El punto es otro. Es la advertencia. Este mensaje, que podríamos pensar desterrado del vocabulario democrático, ya no está latente ni oculto, sino presente y explícito en el escenario público.

La extrema derecha ha conseguido su espacio en países europeos y asiáticos. En forma democrática. Y es este último aspecto el que más debe preocupar a los demócratas del mundo. Qué es lo que lleva a que, en una sociedad del siglo XXI, donde está clara -o debería estarlo- la importancia de la democracia, un grupo mayoritario de votantes decida escoger una opción que está en contra de la migración, de los derechos de la mujer, que se estaciona en el discurso fácil y nacionalista, olvidando que es parte de un mundo cada vez más interconectado.

Acción Republicana existe. Sus términos para ocupar espacio en el escenario político parecen claros: Tradición, familia, Gobierno militar, conservadurismo…y sentido común.

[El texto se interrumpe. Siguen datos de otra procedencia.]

/-- Steps 1 and 2 of R172. -/
def recordFault (t : Table) (entry : Option Nat) (e : Ev) : Ev :=
  let first := match e.record.first with
    | some f => some f
    | none => some { table := t, entry := entry, time := e.time.now, mode := e.mode }
  { e with record := { e.record with first := first, total := min 255 (e.record.total + 1) } }

/-- The mode becomes HALTED: a sweep is abandoned and RECOVERING ends (R180). -/
def enterHalted (e : Ev) : Ev :=
  clearPolls { e with mode := .halted, recovery := Recovery.idle }

/-- IM enters RECOVERING with all five tables on the sweep's list (R172, R175). -/
def enterRecovery (e : Ev) : Ev :=
  { e with recovery := { Recovery.idle with
      recovering := true, sweep := [.segment, .device, .roster, .plan, .case] } }

/-- A further fault puts its table at the end of the sweep's list when the sweep has finished with it
(R173, R175). -/
def appendSweep (t : Table) (e : Ev) : Ev :=
  if t = .store ∨ t ∈ e.recovery.sweep ∨ e.recovery.waiting = some t then e
  else { e with recovery := { e.recovery with sweep := e.recovery.sweep ++ [t] } }

/-- An internal fault (R172, R173). For table STORE, a forced fall follows when the mode is MONITORING and
the fault does not halt the part (R178). -/
def internalFault (t : Table) (entry : Option Nat) (e : Ev) : Ev :=
  let e := recordFault t entry e
  if e.mode = .halted then
    raise .both (.faultInHalted t entry e.time.now e.record.total) e
  else
    let e := { e with window := e.window ++ [e.time.now] }
    let halts := Config.faultLimit ≤ e.window.length
    let outcome : FaultOutcome :=
      if halts then .halted else if e.recovery.recovering then .furtherFault else .recovering
    let fall := if t = .store then some (!halts && e.mode == .monitoring) else none
    let e := raise .both
      (.faultFound t entry e.time.now e.record.total e.window.length outcome fall) e
    if halts then enterHalted e
    else if e.recovery.recovering then appendSweep t e
    else enterRecovery e

/-- The fault of a read that found a mismatch. An entry met again in one event is no second fault (log 6). -/
def faultAt (r : Ref) (e : Ev) : Ev :=
  if e.met.contains r then e
  else internalFault r.table (faultEntry e.toCore r) { e with met := e.met ++ [r] }

/-- The mismatches among the reads of an event that goes on (R94, R173), each handled until the part
halts. -/
def faultsAt (rs : List Ref) (e : Ev) : Ev :=
  rs.foldl (fun e r => if e.mode = .halted then e else if isBad e.toCore r then faultAt r e else e) e

/-- Whether IM is not RECOVERING and the mode is not HALTED. -/
def healthy (c : Core) : Bool := !c.recovery.recovering && c.mode != .halted

/-! ### Case entries (R68, R69, R84) -/

/-- The entry of the case on a segment and phase; there is at most one (R68). -/
def caseOn (c : Core) (segment : Nat) (phase : Phase) : Option Nat :=
  (entriesWhere c.cases fun k => k.segment == segment && k.phase == phase).head?

/-- A case entry is changed, its check code with it; the state CT counts for it follows (R197). -/
def putCase (n : Nat) (k : Case) (e : Ev) : Ev :=
  { e with cases := putAt e.cases n (some k), counted := e.counted.set n (some k.state) }

/-- The fields of a CASE notice that come from the record; one that reads outside its range is absent
(R101, R180). -/
def caseNotice (n : Nat) (k : Case) (old new : Option CaseState) (reason : CaseReason)
    (device : Option Nat) (now : Nat) : Notice :=
  .caseChange
    { entry := n, serial := k.serial
      segment := if .segment ∈ k.unreadable then none else some k.segment
      phase := if .phase ∈ k.unreadable then none else some k.phase
      old := if .state ∈ k.unreadable then none else old
      new := new
      finding := if .finding ∈ k.unreadable then none else k.finding
      reason := reason, device := device, time := now }

/-- A case changes state with its CASE notice (R101). -/
def changeCase (n : Nat) (k : Case) (state : CaseState) (reason : CaseReason)
    (device : Option Nat) (e : Ev) : Ev :=
  raise .both (caseNotice n { k with state := state } (some k.state) (some state) reason device e.time.now)
    (putCase n { k with state := state } e)

/-- IS holds no further progress for an entry, whose step leaves the room list (R113, R120). -/
def dropWalk (n : Nat) (e : Ev) : Ev :=
  { e with walks := e.walks.filter (fun w => w.entry != n), room := e.room.filter (· != n) }

/-- An entry is made free, with what CT and IS keep of it. -/
def clearCase (n : Nat) (e : Ev) : Ev :=
  dropWalk n { e with
    cases := putAt e.cases n none
    counted := e.counted.set n none
    opened := e.opened.filter (· != n) }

Cuidado ahí.

Efectivamente, porque tras ese “nacional populismo”, como ha denominado el ex canciller y senador PS, José Miguel Insulza, se esconden todos los tópicos observados anteriormente, pero también una peligrosa dosis de entendimiento de la temperatura de la sociedad.

La extrema derecha se alimenta ineludiblemente del miedo, al migrante, al avance efectivo de las minorías sexuales en la consecución de sus derechos, a la justa demanda de la mujer por más poder en las diversas esferas de la vida cotidiana, y en general a todo lo diferente que cause un cambio al orden establecido.

En muchos casos, esta alimentación del miedo es parte del inconsciente de la misma sociedad. El miedo al migrante que puede ocupar mi puesto de trabajo; los temores a que a los jóvenes “se les transmita” por epidemia inexistente o “moda cultural” el gusto de una minoría sexual; que la mujer avance en demandas tan absurdas como igual salario ante igual trabajo.

Hemos escuchado desde hace años de la desconfianza hacia las instituciones y nuestros representantes. La desconfianza también puede ser alimentada desde el miedo. A que nuestras instituciones y representantes nos engañen, a que olviden el mandato que les hemos dado. Y con la permanente intención del “partido del miedo” en ese desprestigio, continúa creciendo sin freno.

El principal desafío entonces para quienes vemos el avance de la extrema derecha no es quejarse de lo que piensan. Es revalorar la democracia, explicar -tal vez contra culturalmente- a la ciudadanía que la migración y los derechos de la mujer o de las minorías son necesarios para una sociedad más justa. Y que las instituciones son la forma como hemos estructurado nuestro pasado, presente y futuro.

De lo contrario, la batalla está perdida. Y la pérdida puede ser grave, pues es la democracia de 2.500 años la que peligra. La que garantiza libertad de expresión, reunión, asociación, y no solo el gobierno de la mayoría, sino el respeto de la minoría y de los que piensan distinto.

Los partidarios de la democracia somos los que tenemos el desafío.